Write out every single entry exactly.

***** Data in this exercise *****

/-- Reset during a command abandons it: no response, and the state after reset whatever the command (R142). -/
def Obligations.ResetDuringACommandAbandonsIt : Prop :=
  ∀ (s : State) (r : Request) (rest : List HostEvent), s.inputs = .resetDuring r :: rest →
    ∃ t, step s = .next t ∧ t.SameCore (State.resetOf s.variant) ∧ t.resp = none ∧ t.inputs = rest

/-- With no host event the core keeps all its state (R139, R148). That the port then shows no response is the model's own
(log entry 3). -/
def Obligations.IdleCoreKeepsItsState : Prop :=
  ∀ s : State, s.inputs = [] → step s = .next { s with resp := none }

/-- The core never stops: every step answers a next state (R132, R148). -/
def Obligations.StepAlwaysAnswers : Prop := ∀ s : State, ∃ t, step s = .next t

/-- Each request gets one response. Its code is the first reason that applies: ILLEGAL, then BAD_STATE, then CONTRACT, then
IO_FAULT of a legal IOERR, else 0; its data word is the value read by RDSTAT or an accepted RDDIG, and 0 otherwise
(R53, R131). -/
def Obligations.ResponseOfEveryRequest : Prop :=
  ∀ (s : State) (r : Request) (rest : List HostEvent), s.inputs = .request r :: rest →
    ∃ t, step s = .next t ∧ t.inputs = rest ∧ t.resp = some (match decode r.cmd with
      | .illegal _ => ⟨3, 0⟩
      | .instr .init => ⟨0, 0⟩
      | .instr .start => if s.phase = .empty then ⟨0, 0⟩ else ⟨4, 0⟩
      | .instr (.data n) =>
        if s.phase = .accum then (if blockBytes s.variant - s.fill.toNat < n.toNat then ⟨2, 0⟩ else ⟨0, 0⟩)
        else ⟨4, 0⟩
      | .instr .eoi => if s.phase = .accum then ⟨0, 0⟩ else ⟨4, 0⟩
      | .instr .ioerr => if s.phase = .accum then ⟨1, 0⟩ else ⟨4, 0⟩
      | .instr .rdstat => ⟨0, (statusWord s).zeroExtend 64⟩
      | .instr (.rddig k) => if s.phase = .done then ⟨0, s.digest.word k⟩ else ⟨4, 0⟩)

/-! ### The commands -/

/-- INIT: every element at its reset value, response (0, 0), in every phase; the same state as reset; twice is the same as
once; the only way out of DONE and FAULTED; RDSTAT then returns 0x00000000 or 0x00010000 (R110). -/
def Obligations.InitReinitializes : Prop :=
  ∀ s : State, ∃ t u, exec .init s = .next t
    ∧ t = { s with
        digest := (match s.variant with | .sha256 => .sha256 iv256 | .sha512 => .sha512 iv512)
        buf := List.replicate (match s.variant with | .sha256 => 64 | .sha512 => 128) 0
        fill := 0
        phase := .empty
        msgLen := 0
        err := .ok
        resp := some ⟨0, 0⟩ }
    ∧ t.SameCore (State.resetOf s.variant)
    ∧ exec .init t = .next t
    ∧ (∀ i v, i ≠ .init → (s.phase = .done ∨ s.phase = .faulted) → exec i s = .next v → v.phase = s.phase)
    ∧ exec .rdstat t = .next u
    ∧ u.resp = some ⟨0, match s.variant with | .sha256 => 0x00000000 | .sha512 => 0x00010000⟩

/-- START: in EMPTY, MSG_LEN = be_64(PL[0..7]) and PHASE = ACCUM; elsewhere BAD_STATE (R56, R111). -/
def Obligations.StartLoadsTheLength : Prop :=
  ∀ s : State,
    (s.phase = .empty → exec .start s = .next { s with
      msgLen := lane s.payload 0 ++ lane s.payload 1 ++ lane s.payload 2 ++ lane s.payload 3
        ++ lane s.payload 4 ++ lane s.payload 5 ++ lane s.payload 6 ++ lane s.payload 7
      phase := .accum
      resp := some ⟨0, 0⟩ })
    ∧ (s.phase ≠ .empty → exec .start s = .next { s with
      err := if s.phase = .faulted then s.err else .badState
      resp := some ⟨4, 0⟩ })

/-- DATA n: in ACCUM, n ≤ B − FILL bytes go to BUF[FILL..FILL+n−1]; a full buffer is compressed and emptied; n > B − FILL is
the fatal contract violation, with no byte taken; outside ACCUM, BAD_STATE. The same bytes in two DATA commands or in one
give the same state (R82, R83, R113, R128). -/
def Obligations.DataDeliversBytes : Prop :=
  (∀ (s : State) (n : BitVec 8), n ≠ 0 → s.buf.length = blockBytes s.variant →
    (s.phase = .accum → s.fill.toNat + n.toNat < blockBytes s.variant →
      exec (.data n) s = .next { s with
        buf := s.buf.take s.fill.toNat ++ (List.range n.toNat).map (lane s.payload)
          ++ s.buf.drop (s.fill.toNat + n.toNat)
        fill := s.fill + n
        resp := some ⟨0, 0⟩ })
    ∧ (s.phase = .accum → s.fill.toNat + n.toNat = blockBytes s.variant →
      exec (.data n) s = .next { s with
        buf := s.buf.take s.fill.toNat ++ (List.range n.toNat).map (lane s.payload)
        digest := compress s.digest (s.buf.take s.fill.toNat ++ (List.range n.toNat).map (lane s.payload))
        fill := 0
        resp := some ⟨0, 0⟩ })
    ∧ (s.phase = .accum → blockBytes s.variant < s.fill.toNat + n.toNat →
      exec (.data n) s = .next { s with err := .contract, phase := .faulted, resp := some ⟨2, 0⟩ })
    ∧ (s.phase ≠ .accum → exec (.data n) s = .next { s with
      err := if s.phase = .faulted then s.err else .badState
      resp := some ⟨4, 0⟩ }))
  ∧ (∀ (s : State) (a b : BitVec 8) (p q : List Byte), s.phase = .accum →
    s.buf.length = blockBytes s.variant → a ≠ 0 → b ≠ 0 →
    s.fill.toNat + a.toNat + b.toNat ≤ blockBytes s.variant →
    ∃ t u v, exec (.data a) { s with payload := p } = .next t
      ∧ exec (.data b) { t with payload := q } = .next u
      ∧ exec (.data (a + b)) { s with
          payload := (List.range a.toNat).map (lane p) ++ (List.range b.toNat).map (lane q) } = .next v
      ∧ u.SameCore v ∧ u.resp = v.resp)

/-- EOI in ACCUM with FILL < LB: one compression, of the valid bytes, 0x80, zeros and the length; with FILL ≥ LB: two,
the second block holding only zeros and the length. Then FILL = 0 and PHASE = DONE; outside ACCUM, BAD_STATE
(R85, R87, R90, R114). -/
def Obligations.EoiPadsAndFinishes : Prop :=
  ∀ s : State,
    (s.phase = .accum → s.fill.toNat < lowerBound s.variant →
      exec .eoi s = .next { s with
        digest := compress s.digest (s.buf.take s.fill.toNat ++ (0x80 : Byte)
          :: List.replicate (blockBytes s.variant - 9 - s.fill.toNat) 0 ++ bytesOfWord 8 (s.msgLen <<< 3))
        buf := s.buf.take s.fill.toNat ++ (0x80 : Byte)
          :: List.replicate (blockBytes s.variant - 9 - s.fill.toNat) 0 ++ bytesOfWord 8 (s.msgLen <<< 3)
        fill := 0
        phase := .done
        resp := some ⟨0, 0⟩ })
    ∧ (s.phase = .accum → lowerBound s.variant ≤ s.fill.toNat →
      exec .eoi s = .next { s with
        digest := compress
          (compress s.digest (s.buf.take s.fill.toNat ++ (0x80 : Byte)
            :: List.replicate (blockBytes s.variant - 1 - s.fill.toNat) 0))
          (List.replicate (blockBytes s.variant - 8) (0 : Byte) ++ bytesOfWord 8 (s.msgLen <<< 3))
        buf := List.replicate (blockBytes s.variant - 8) (0 : Byte) ++ bytesOfWord 8 (s.msgLen <<< 3)
        fill := 0
        phase := .done
        resp := some ⟨0, 0⟩ })
    ∧ (s.phase ≠ .accum → exec .eoi s = .next { s with
      err := if s.phase = .faulted then s.err else .badState
      resp := some ⟨4, 0⟩ })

*****

Exercise response >>
/-- Reset during a command abandons it: no response, and the state after reset whatever the command (R142). -/
def Obligations.ResetDuringACommandAbandonsIt : Prop :=
  ∀ (s : State) (r : Request) (rest : List HostEvent), s.inputs = .resetDuring r :: rest →
    ∃ t, step s = .next t ∧ t.SameCore (State.resetOf s.variant) ∧ t.resp = none ∧ t.inputs = rest

/-- With no host event the core keeps all its state (R139, R148). That the port then shows no response is the model's own
(log entry 3). -/
def Obligations.IdleCoreKeepsItsState : Prop :=
  ∀ s : State, s.inputs = [] → step s = .next { s with resp := none }

/-- The core never stops: every step answers a next state (R132, R148). -/
def Obligations.StepAlwaysAnswers : Prop := ∀ s : State, ∃ t, step s = .next t

/-- Each request gets one response. Its code is the first reason that applies: ILLEGAL, then BAD_STATE, then CONTRACT, then
IO_FAULT of a legal IOERR, else 0; its data word is the value read by RDSTAT or an accepted RDDIG, and 0 otherwise
(R53, R131). -/
def Obligations.ResponseOfEveryRequest : Prop :=
  ∀ (s : State) (r : Request) (rest : List HostEvent), s.inputs = .request r :: rest →
    ∃ t, step s = .next t ∧ t.inputs = rest ∧ t.resp = some (match decode r.cmd with
      | .illegal _ => ⟨3, 0⟩
      | .instr .init => ⟨0, 0⟩
      | .instr .start => if s.phase = .empty then ⟨0, 0⟩ else ⟨4, 0⟩
      | .instr (.data n) =>
        if s.phase = .accum then (if blockBytes s.variant - s.fill.toNat < n.toNat then ⟨2, 0⟩ else ⟨0, 0⟩)
        else ⟨4, 0⟩
      | .instr .eoi => if s.phase = .accum then ⟨0, 0⟩ else ⟨4, 0⟩
      | .instr .ioerr => if s.phase = .accum then ⟨1, 0⟩ else ⟨4, 0⟩
      | .instr .rdstat => ⟨0, (statusWord s).zeroExtend 64⟩
      | .instr (.rddig k) => if s.phase = .done then ⟨0, s.digest.word k⟩ else ⟨4, 0⟩)

/-! ### The commands -/

/-- INIT: every element at its reset value, response (0, 0), in every phase; the same state as reset; twice is the same as
once; the only way out of DONE and FAULTED; RDSTAT then returns 0x00000000 or 0x00010000 (R110). -/
def Obligations.InitReinitializes : Prop :=
  ∀ s : State, ∃ t u, exec .init s = .next t
    ∧ t = { s with
        digest := (match s.variant with | .sha256 => .sha256 iv256 | .sha512 => .sha512 iv512)
        buf := List.replicate (match s.variant with | .sha256 => 64 | .sha512 => 128) 0
        fill := 0
        phase := .empty
        msgLen := 0
        err := .ok
        resp := some ⟨0, 0⟩ }
    ∧ t.SameCore (State.resetOf s.variant)
    ∧ exec .init t = .next t
    ∧ (∀ i v, i ≠ .init → (s.phase = .done ∨ s.phase = .faulted) → exec i s = .next v → v.phase = s.phase)
    ∧ exec .rdstat t = .next u
    ∧ u.resp = some ⟨0, match s.variant with | .sha256 => 0x00000000 | .sha512 => 0x00010000⟩

/-- START: in EMPTY, MSG_LEN = be_64(PL[0..7]) and PHASE = ACCUM; elsewhere BAD_STATE (R56, R111). -/
def Obligations.StartLoadsTheLength : Prop :=
  ∀ s : State,
    (s.phase = .empty → exec .start s = .next { s with
      msgLen := lane s.payload 0 ++ lane s.payload 1 ++ lane s.payload 2 ++ lane s.payload 3
        ++ lane s.payload 4 ++ lane s.payload 5 ++ lane s.payload 6 ++ lane s.payload 7
      phase := .accum
      resp := some ⟨0, 0⟩ })
    ∧ (s.phase ≠ .empty → exec .start s = .next { s with
      err := if s.phase = .faulted then s.err else .badState
      resp := some ⟨4, 0⟩ })

/-- DATA n: in ACCUM, n ≤ B − FILL bytes go to BUF[FILL..FILL+n−1]; a full buffer is compressed and emptied; n > B − FILL is
the fatal contract violation, with no byte taken; outside ACCUM, BAD_STATE. The same bytes in two DATA commands or in one
give the same state (R82, R83, R113, R128). -/
def Obligations.DataDeliversBytes : Prop :=
  (∀ (s : State) (n : BitVec 8), n ≠ 0 → s.buf.length = blockBytes s.variant →
    (s.phase = .accum → s.fill.toNat + n.toNat < blockBytes s.variant →
      exec (.data n) s = .next { s with
        buf := s.buf.take s.fill.toNat ++ (List.range n.toNat).map (lane s.payload)
          ++ s.buf.drop (s.fill.toNat + n.toNat)
        fill := s.fill + n
        resp := some ⟨0, 0⟩ })
    ∧ (s.phase = .accum → s.fill.toNat + n.toNat = blockBytes s.variant →
      exec (.data n) s = .next { s with
        buf := s.buf.take s.fill.toNat ++ (List.range n.toNat).map (lane s.payload)
        digest := compress s.digest (s.buf.take s.fill.toNat ++ (List.range n.toNat).map (lane s.payload))
        fill := 0
        resp := some ⟨0, 0⟩ })
    ∧ (s.phase = .accum → blockBytes s.variant < s.fill.toNat + n.toNat →
      exec (.data n) s = .next { s with err := .contract, phase := .faulted, resp := some ⟨2, 0⟩ })
    ∧ (s.phase ≠ .accum → exec (.data n) s = .next { s with
      err := if s.phase = .faulted then s.err else .badState
      resp := some ⟨4, 0⟩ }))
  ∧ (∀ (s : State) (a b : BitVec 8) (p q : List Byte), s.phase = .accum →
    s.buf.length = blockBytes s.variant → a ≠ 0 → b ≠ 0 →
    s.fill.toNat + a.toNat + b.toNat ≤ blockBytes s.variant →
    ∃ t u v, exec (.data a) { s with payload := p } = .next t
      ∧ exec (.data b) { t with payload := q } = .next u
      ∧ exec (.data (a + b)) { s with
          payload := (List.range a.toNat).map (lane p) ++ (List.range b.toNat).map (lane q) } = .next v
      ∧ u.SameCore v ∧ u.resp = v.resp)

/-- EOI in ACCUM with FILL < LB: one compression, of the valid bytes, 0x80, zeros and the length; with FILL ≥ LB: two,
the second block holding only zeros and the length. Then FILL = 0 and PHASE = DONE; outside ACCUM, BAD_STATE
(R85, R87, R90, R114). -/
def Obligations.EoiPadsAndFinishes : Prop :=
  ∀ s : State,
    (s.phase = .accum → s.fill.toNat < lowerBound s.variant →
      exec .eoi s = .next { s with
        digest := compress s.digest (s.buf.take s.fill.toNat ++ (0x80 : Byte)
          :: List.replicate (blockBytes s.variant - 9 - s.fill.toNat) 0 ++ bytesOfWord 8 (s.msgLen <<< 3))
        buf := s.buf.take s.fill.toNat ++ (0x80 : Byte)
          :: List.replicate (blockBytes s.variant - 9 - s.fill.toNat) 0 ++ bytesOfWord 8 (s.msgLen <<< 3)
        fill := 0
        phase := .done
        resp := some ⟨0, 0⟩ })
    ∧ (s.phase = .accum → lowerBound s.variant ≤ s.fill.toNat →
      exec .eoi s = .next { s with
        digest := compress
          (compress s.digest (s.buf.take s.fill.toNat ++ (0x80 : Byte)
            :: List.replicate (blockBytes s.variant - 1 - s.fill.toNat) 0))
          (List.replicate (blockBytes s.variant - 8) (0 : Byte) ++ bytesOfWord 8 (s.msgLen <<< 3))
        buf := List.replicate (blockBytes s.variant - 8) (0 : Byte) ++ bytesOfWord 8 (s.msgLen <<< 3)
        fill := 0
        phase := .done
        resp := some ⟨0, 0⟩ })
    ∧ (s.phase ≠ .accum → exec .eoi s = .next { s with
      err := if s.phase = .faulted then s.err else .badState
      resp := some ⟨4, 0⟩ })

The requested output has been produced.